### EXERCISE DESCRIPTION
Only one stretch of the data below should be repeated: the lines from the line containing "says what the" through the line containing "event := some", inclusive, exactly as they are.

Top of DATASET RECORDS

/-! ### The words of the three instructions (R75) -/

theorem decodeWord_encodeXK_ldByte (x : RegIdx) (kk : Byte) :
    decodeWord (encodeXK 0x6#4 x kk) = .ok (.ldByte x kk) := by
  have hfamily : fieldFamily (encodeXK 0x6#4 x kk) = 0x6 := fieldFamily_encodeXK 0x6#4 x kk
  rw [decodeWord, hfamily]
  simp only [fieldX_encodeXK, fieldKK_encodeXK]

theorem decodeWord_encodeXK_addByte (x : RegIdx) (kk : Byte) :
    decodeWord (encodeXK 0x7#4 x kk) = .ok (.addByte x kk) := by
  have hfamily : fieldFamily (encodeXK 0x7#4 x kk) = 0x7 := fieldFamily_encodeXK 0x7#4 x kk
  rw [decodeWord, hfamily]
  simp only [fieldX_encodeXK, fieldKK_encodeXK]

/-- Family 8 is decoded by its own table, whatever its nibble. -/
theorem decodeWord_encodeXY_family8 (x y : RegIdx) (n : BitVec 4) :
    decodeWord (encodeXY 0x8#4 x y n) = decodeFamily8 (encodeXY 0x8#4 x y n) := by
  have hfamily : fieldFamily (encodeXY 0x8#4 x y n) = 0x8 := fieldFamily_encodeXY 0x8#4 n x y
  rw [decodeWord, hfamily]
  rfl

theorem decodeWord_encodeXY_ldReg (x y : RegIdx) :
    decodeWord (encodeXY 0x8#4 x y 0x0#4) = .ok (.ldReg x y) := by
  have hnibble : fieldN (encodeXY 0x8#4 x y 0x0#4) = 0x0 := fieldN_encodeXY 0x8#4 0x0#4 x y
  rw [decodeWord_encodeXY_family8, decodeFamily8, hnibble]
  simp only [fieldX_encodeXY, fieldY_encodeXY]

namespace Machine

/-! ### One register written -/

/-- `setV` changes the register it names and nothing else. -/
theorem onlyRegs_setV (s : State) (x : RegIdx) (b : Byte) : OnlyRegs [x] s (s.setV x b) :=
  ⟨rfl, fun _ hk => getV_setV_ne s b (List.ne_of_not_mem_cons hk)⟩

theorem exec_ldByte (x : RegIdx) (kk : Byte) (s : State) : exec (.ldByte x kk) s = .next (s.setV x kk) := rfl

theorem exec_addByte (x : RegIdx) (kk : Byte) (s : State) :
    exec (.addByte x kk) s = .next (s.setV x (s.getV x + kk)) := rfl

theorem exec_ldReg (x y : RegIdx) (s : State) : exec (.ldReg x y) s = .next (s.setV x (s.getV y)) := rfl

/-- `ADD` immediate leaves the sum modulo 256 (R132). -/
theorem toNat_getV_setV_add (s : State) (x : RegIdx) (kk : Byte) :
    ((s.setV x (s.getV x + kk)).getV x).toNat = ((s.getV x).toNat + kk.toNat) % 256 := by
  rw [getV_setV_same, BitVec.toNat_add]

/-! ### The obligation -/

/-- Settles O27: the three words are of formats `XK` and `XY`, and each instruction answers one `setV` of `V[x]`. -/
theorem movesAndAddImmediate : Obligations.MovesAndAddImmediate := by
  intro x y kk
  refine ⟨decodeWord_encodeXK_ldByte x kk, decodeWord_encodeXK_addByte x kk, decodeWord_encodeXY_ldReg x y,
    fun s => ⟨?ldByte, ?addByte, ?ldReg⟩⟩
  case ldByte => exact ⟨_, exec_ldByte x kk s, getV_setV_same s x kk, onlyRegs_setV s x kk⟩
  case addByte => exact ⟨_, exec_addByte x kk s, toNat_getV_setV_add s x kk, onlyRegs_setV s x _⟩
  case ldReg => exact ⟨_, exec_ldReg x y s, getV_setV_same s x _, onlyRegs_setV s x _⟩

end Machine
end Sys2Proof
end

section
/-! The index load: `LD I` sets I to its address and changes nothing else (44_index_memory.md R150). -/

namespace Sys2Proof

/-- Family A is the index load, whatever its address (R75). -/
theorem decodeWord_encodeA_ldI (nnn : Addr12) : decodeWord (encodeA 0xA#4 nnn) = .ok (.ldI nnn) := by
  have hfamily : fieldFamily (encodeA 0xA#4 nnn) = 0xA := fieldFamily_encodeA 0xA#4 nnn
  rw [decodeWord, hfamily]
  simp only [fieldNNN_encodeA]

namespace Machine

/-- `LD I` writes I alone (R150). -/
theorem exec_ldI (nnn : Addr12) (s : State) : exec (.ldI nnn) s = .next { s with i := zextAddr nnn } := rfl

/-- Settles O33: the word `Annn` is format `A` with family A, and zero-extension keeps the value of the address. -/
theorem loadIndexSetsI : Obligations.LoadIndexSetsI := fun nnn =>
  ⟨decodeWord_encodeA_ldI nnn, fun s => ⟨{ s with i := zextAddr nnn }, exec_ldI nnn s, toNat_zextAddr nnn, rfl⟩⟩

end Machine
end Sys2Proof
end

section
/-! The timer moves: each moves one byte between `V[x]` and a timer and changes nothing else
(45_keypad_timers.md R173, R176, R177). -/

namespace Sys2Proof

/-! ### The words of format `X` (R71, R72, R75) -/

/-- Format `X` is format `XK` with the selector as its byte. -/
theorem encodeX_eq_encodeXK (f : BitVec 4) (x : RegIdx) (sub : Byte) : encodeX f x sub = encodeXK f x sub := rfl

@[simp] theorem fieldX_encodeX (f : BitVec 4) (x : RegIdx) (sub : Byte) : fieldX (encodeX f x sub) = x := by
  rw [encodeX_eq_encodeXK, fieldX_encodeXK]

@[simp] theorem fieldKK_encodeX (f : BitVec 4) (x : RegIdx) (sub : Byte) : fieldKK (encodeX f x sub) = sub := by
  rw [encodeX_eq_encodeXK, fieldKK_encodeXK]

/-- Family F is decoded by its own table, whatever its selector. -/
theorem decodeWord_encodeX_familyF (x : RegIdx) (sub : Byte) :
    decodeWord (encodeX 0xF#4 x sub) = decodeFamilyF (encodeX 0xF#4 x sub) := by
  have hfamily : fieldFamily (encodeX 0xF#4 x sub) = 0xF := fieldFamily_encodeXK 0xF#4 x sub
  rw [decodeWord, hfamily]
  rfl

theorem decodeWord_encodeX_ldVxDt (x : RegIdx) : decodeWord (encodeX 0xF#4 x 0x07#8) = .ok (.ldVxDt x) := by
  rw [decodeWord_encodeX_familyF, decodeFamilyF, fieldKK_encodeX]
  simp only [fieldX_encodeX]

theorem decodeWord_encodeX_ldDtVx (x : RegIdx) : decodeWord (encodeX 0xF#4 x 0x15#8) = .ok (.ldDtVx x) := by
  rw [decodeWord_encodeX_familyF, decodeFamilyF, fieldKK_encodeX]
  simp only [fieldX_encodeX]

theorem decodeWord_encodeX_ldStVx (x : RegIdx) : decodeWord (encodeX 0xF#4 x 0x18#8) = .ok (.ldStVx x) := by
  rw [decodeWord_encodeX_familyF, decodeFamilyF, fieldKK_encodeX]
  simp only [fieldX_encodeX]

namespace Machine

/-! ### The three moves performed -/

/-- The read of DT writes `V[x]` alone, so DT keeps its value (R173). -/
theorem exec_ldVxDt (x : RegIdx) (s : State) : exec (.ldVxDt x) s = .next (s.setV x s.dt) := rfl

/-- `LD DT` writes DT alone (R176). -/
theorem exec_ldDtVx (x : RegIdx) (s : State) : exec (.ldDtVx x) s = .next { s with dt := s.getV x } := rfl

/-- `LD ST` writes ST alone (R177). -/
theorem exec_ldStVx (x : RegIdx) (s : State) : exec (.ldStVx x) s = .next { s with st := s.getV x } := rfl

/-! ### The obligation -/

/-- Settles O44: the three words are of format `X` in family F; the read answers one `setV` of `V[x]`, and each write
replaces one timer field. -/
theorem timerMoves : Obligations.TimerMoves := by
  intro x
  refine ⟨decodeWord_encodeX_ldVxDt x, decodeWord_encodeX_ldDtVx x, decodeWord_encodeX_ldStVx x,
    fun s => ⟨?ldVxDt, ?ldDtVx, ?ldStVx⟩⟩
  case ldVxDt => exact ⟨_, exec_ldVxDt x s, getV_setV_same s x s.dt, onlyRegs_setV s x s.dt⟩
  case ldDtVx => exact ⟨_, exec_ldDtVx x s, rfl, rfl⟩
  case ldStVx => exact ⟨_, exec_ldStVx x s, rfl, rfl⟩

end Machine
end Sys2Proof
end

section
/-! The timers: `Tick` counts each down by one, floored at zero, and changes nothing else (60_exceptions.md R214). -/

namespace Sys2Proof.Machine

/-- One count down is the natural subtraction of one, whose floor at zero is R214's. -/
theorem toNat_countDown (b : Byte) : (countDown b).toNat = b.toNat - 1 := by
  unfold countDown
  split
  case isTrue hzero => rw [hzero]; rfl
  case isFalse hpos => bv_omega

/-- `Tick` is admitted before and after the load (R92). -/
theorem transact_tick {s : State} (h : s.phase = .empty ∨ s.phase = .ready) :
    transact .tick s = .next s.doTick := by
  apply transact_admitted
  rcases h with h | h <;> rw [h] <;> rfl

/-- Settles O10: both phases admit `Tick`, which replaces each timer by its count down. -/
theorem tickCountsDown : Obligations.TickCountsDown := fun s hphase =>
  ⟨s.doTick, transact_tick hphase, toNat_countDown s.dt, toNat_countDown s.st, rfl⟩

Bottom of DATASET RECORDS
Top of DATASET RECORDS

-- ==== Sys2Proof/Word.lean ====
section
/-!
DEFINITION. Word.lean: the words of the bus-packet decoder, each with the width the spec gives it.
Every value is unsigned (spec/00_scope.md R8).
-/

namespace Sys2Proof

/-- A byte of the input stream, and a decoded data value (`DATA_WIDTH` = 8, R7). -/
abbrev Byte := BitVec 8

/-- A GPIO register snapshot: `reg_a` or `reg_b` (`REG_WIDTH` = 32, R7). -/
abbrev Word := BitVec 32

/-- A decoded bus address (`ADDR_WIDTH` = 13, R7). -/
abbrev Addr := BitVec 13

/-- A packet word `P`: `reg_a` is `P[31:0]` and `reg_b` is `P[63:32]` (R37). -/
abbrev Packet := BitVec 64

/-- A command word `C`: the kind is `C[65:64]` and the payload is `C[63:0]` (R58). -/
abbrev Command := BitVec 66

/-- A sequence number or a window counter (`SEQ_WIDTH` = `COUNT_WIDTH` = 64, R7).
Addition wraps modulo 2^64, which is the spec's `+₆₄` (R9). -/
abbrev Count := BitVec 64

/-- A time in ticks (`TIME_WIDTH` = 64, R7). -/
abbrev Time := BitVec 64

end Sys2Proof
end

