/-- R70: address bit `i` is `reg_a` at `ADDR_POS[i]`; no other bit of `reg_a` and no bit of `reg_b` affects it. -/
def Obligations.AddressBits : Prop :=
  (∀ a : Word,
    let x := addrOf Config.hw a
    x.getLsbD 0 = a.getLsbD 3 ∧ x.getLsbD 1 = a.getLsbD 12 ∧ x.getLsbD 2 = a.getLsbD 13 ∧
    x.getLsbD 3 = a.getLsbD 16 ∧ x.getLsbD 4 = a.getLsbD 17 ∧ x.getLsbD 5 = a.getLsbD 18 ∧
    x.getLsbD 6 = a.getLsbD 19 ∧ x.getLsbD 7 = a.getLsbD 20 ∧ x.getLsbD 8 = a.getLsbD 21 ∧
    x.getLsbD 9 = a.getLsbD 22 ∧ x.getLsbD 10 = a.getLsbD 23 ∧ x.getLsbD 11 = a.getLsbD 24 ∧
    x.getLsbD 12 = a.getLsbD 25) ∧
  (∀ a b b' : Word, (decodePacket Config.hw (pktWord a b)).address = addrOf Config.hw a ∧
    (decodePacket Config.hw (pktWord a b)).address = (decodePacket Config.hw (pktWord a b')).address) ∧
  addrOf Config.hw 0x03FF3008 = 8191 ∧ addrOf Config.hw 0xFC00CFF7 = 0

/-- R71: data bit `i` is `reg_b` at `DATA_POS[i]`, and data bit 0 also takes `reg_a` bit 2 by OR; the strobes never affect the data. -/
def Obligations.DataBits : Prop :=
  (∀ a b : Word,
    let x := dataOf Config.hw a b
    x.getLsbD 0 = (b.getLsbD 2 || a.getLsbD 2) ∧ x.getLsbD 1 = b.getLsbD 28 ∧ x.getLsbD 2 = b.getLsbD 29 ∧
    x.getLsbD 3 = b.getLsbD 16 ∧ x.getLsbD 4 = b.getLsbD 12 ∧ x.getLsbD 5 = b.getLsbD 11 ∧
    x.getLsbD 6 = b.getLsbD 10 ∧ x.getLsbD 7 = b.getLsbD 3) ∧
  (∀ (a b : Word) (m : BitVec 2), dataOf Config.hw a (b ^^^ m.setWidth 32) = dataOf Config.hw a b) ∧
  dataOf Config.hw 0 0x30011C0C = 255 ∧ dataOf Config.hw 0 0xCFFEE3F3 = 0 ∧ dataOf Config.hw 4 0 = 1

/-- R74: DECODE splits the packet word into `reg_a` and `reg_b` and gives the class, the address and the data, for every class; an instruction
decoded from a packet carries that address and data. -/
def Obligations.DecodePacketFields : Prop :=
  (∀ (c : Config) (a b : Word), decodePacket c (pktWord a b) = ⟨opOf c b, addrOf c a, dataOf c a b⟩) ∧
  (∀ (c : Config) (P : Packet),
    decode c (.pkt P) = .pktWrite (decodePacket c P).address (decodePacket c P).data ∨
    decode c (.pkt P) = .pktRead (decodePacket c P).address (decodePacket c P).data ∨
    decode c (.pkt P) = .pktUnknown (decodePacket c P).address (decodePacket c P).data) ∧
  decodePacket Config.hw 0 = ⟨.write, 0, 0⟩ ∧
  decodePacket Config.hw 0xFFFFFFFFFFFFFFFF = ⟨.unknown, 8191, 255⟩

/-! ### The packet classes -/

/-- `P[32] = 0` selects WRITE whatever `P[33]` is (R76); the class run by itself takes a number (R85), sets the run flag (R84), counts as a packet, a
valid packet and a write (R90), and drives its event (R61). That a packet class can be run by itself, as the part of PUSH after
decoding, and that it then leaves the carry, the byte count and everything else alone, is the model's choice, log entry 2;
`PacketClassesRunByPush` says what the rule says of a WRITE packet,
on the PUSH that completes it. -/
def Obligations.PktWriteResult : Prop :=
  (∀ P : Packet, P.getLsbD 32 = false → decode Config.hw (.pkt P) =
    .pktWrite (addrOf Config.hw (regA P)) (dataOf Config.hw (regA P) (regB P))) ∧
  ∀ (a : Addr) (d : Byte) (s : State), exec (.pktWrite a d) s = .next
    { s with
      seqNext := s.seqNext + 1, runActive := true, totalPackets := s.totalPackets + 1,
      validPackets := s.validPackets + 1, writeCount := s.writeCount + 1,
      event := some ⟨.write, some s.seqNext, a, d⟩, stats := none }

Bottom of DATASET RECORDS

### ANSWER TO THE PROBLEM
`PacketClassesRunByPush` says what the rule says of a WRITE packet,
on the PUSH that completes it. -/
def Obligations.PktWriteResult : Prop :=
  (∀ P : Packet, P.getLsbD 32 = false → decode Config.hw (.pkt P) =
    .pktWrite (addrOf Config.hw (regA P)) (dataOf Config.hw (regA P) (regB P))) ∧
  ∀ (a : Addr) (d : Byte) (s : State), exec (.pktWrite a d) s = .next
    { s with
      seqNext := s.seqNext + 1, runActive := true, totalPackets := s.totalPackets + 1,
      validPackets := s.validPackets + 1, writeCount := s.writeCount + 1,
      event := some ⟨.write, some s.seqNext, a, d⟩, stats := none }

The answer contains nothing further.